### AIM OF THE TASK
Would you please return the lines of the entries below starting at the line that has "have hown : g.ownCtx" and ending at the line that has "fun y hlo hhi", both included, exactly as they are?

### ENTRIES SUPPLIED

──────

-- ==== Sys2Proof/Laws/PerInstr.lean ====
section
/-! SUPPORT. What holds of every instruction as syntax: a word encodes it, or it is an event, which names no register. -/
namespace Sys2Proof.Laws.Encoding
open Machine

/-- An instruction has a word, or it names no register (R53: an event row has no encoding and no operand field). -/
def Statement (i : Instr) : Prop := (encode i).isSome = true ∨ opnds i = []
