/-- Settles O49: each word is one lane's work in a privileged group, which has a lemma for each status. -/
theorem contextWords : Obligations.ContextWords := by
  intro s iss t hs hp cs a b r g tells x own op cx kid herd hit l d0
  have made {i : Instr} {f : Issue → State → Thread → StepRes} {q : StepRes}
      (hi : exec i s = priv s fun s => .next (s.laneFold f)) (hf : f iss s t = q) : exec i s = .next (q.after t.lane) :=
    hi.trans ((priv_laneFold_of_solo hs hp f).trans (by rw [hf]))
  have repl {q : W32 × State} (hq : s.repl g.pcore x = q) : exec (.repl cs a b) s = .next (q.2.give t a q.1) :=
    made (q := .ok (q.2.give t a q.1)) rfl (congrArg (fun q : W32 × State => StepRes.ok (q.2.give t a q.1)) hq)
  have penx {q : W32 × State} (hq : s.penx g.pcore x = q) : exec (.penx cs a b) s = .next (q.2.give t a q.1) :=
    made (q := .ok (q.2.give t a q.1)) rfl (congrArg (fun q : W32 × State => StepRes.ok (q.2.give t a q.1)) hq)
  have sigdl {q : StepRes} (hq : s.laneSigdl iss t a b r = q) : exec (.sigdl cs a b r) s = .next (q.after t.lane) := made rfl hq
  have swp {q : StepRes} (hq : s.laneSwp iss t a b r = q) : exec (.swp cs a b r) s = .next (q.after t.lane) := made rfl hq
  have kill {q : StepRes} (hq : s.laneKill iss t a b r = q) : exec (.kill cs a b r) s = .next (q.after t.lane) := made rfl hq
  have kterm {q : StepRes} (hq : s.laneKterm iss t a b r = q) : exec (.kterm cs a b r) s = .next (q.after t.lane) := made rfl hq
  have hown : g.ownCtx = some x ↔ own := Group.ownCtx_eq_some
  refine ⟨fun h => repl (repl_of_absent h),
    fun e hi he => ⟨fun h => repl (repl_of_page_fault hi he h), fun h10 h5 => repl (repl_of_other_cause hi he h10 h5),
      fun h => repl (repl_of_call hi he h)⟩,
    fun h => sigdl (laneSigdl_of_bad_number h), fun hlo hhi h => sigdl (laneSigdl_of_no_target hlo hhi h),
    fun y hlo hhi h hy => sigdl (laneSigdl_of_live_target hlo hhi h hy),
    fun h => penx (penx_of_no_pen h),
    fun hle => ⟨fun h => penx (penx_of_active hle h), fun ha hsh => penx (penx_of_other hle ha hsh),
      fun h => ⟨fun hheld => penx ((penx_of_shadow hle h).trans (if_pos hheld)),
        fun hfree => penx ((penx_of_shadow hle h).trans (if_neg hfree))⟩⟩,
    fun h => swp (laneSwp_of_no_operation h), fun h3 hc => swp (laneSwp_of_no_context h3 rfl rfl hc),
    fun c h3 hc => ⟨fun h => swp (laneSwp_of_dying h3 rfl rfl hc h), fun h => swp (laneSwp_of_absent h3 rfl rfl rfl rfl hc h),
      fun ha hherd => ?alive⟩,
    fun h => kill (laneKill_of_own rfl (hown.mpr h)),
    fun h hc => ⟨kill (laneKill_of_no_context rfl (mt hown.mp h) hc), kterm (laneKterm_of_no_context rfl hc)⟩,
    fun c hc => ⟨fun ho h => kill (laneKill_of_dead rfl (mt hown.mp ho) hc h), fun ho h => kill (laneKill_of_dying rfl (mt hown.mp ho) hc h),
      fun ho h h' => kill (q := .ok _) (laneKill_of_live rfl (mt hown.mp ho) hc h h'), fun ha => kterm (laneKterm_of_not_alive rfl hc ha),
      fun ha hk => kterm (laneKterm_of_no_kernel rfl hc ha rfl hk),
      fun k ha hk => ⟨fun h => kterm (laneKterm_of_over rfl hc ha rfl hk h), fun h h' => ?running⟩⟩⟩
  case alive =>
    have swap {q : StepRes} (hq : s.swapAlive iss t a op cx kid herd c = q) : exec (.swp cs a b r) s = .next (q.after t.lane) :=
      swp ((laneSwp_of_alive h3 rfl rfl rfl rfl hc ha hherd).trans hq)
    have hfixed : s.swapsFixed op cx kid herd = true ↔ d0 ∨ ∃ h ∈ l, s.fixedHerd h = true := s.swapsFixed_iff op cx kid herd
    refine ⟨fun h hst => swap (swapAlive_of_continue_stopped iss t a h hst),
      fun h hst => swap (swapAlive_of_continue_running iss t a h hst), fun h hst => swap (swapAlive_of_stop_stopped iss t a h hst),
      fun h3 h2 => ⟨fun h => swap (swapAlive_of_fixed iss t a h3 h2 (hfixed.mpr h)), fun hno hnone => ?swapped⟩⟩
    have hfree : ¬ s.swapsFixed op cx kid herd = true := by
      rw [hfixed]
      rintro (h | ⟨y, hy, h⟩)
      · exact hno h
      · exact Bool.noConfusion ((hnone y hy).symm.trans h)
    exact ⟨fun h => swap (swapAlive_of_no_slots iss t a h3 h2 hfree h), fun h =>
      ⟨fun hop => swap (q := .ok _) (swapAlive_of_stop iss t a h3 h2 hfree h hop),
        fun hop => swap (q := .ok _) (swapAlive_of_swap_out iss t a h3 h2 hfree h hop)⟩⟩
  case running =>
    have ends {q : StepRes} (hq : _ = q) : exec (.kterm cs a b r) s = .next (q.after t.lane) :=
      kterm ((laneKterm_of_running rfl hc ha rfl hk h h').trans hq)
    rw [← hown]
    exact ⟨fun ho hkid => ends (if_pos ⟨ho, hkid⟩), fun ho hkilled => ends ((if_neg ho).trans (if_pos hkilled)),
      fun ho hkilled => ends ((if_neg ho).trans (if_neg (Bool.eq_false_iff.mp hkilled)))⟩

──────

### SOLUTION TO THIS PROBLEM
  have hown : g.ownCtx = some x ↔ own := Group.ownCtx_eq_some
  refine ⟨fun h => repl (repl_of_absent h),
    fun e hi he => ⟨fun h => repl (repl_of_page_fault hi he h), fun h10 h5 => repl (repl_of_other_cause hi he h10 h5),
      fun h => repl (repl_of_call hi he h)⟩,
    fun h => sigdl (laneSigdl_of_bad_number h), fun hlo hhi h => sigdl (laneSigdl_of_no_target hlo hhi h),
    fun y hlo hhi h hy => sigdl (laneSigdl_of_live_target hlo hhi h hy),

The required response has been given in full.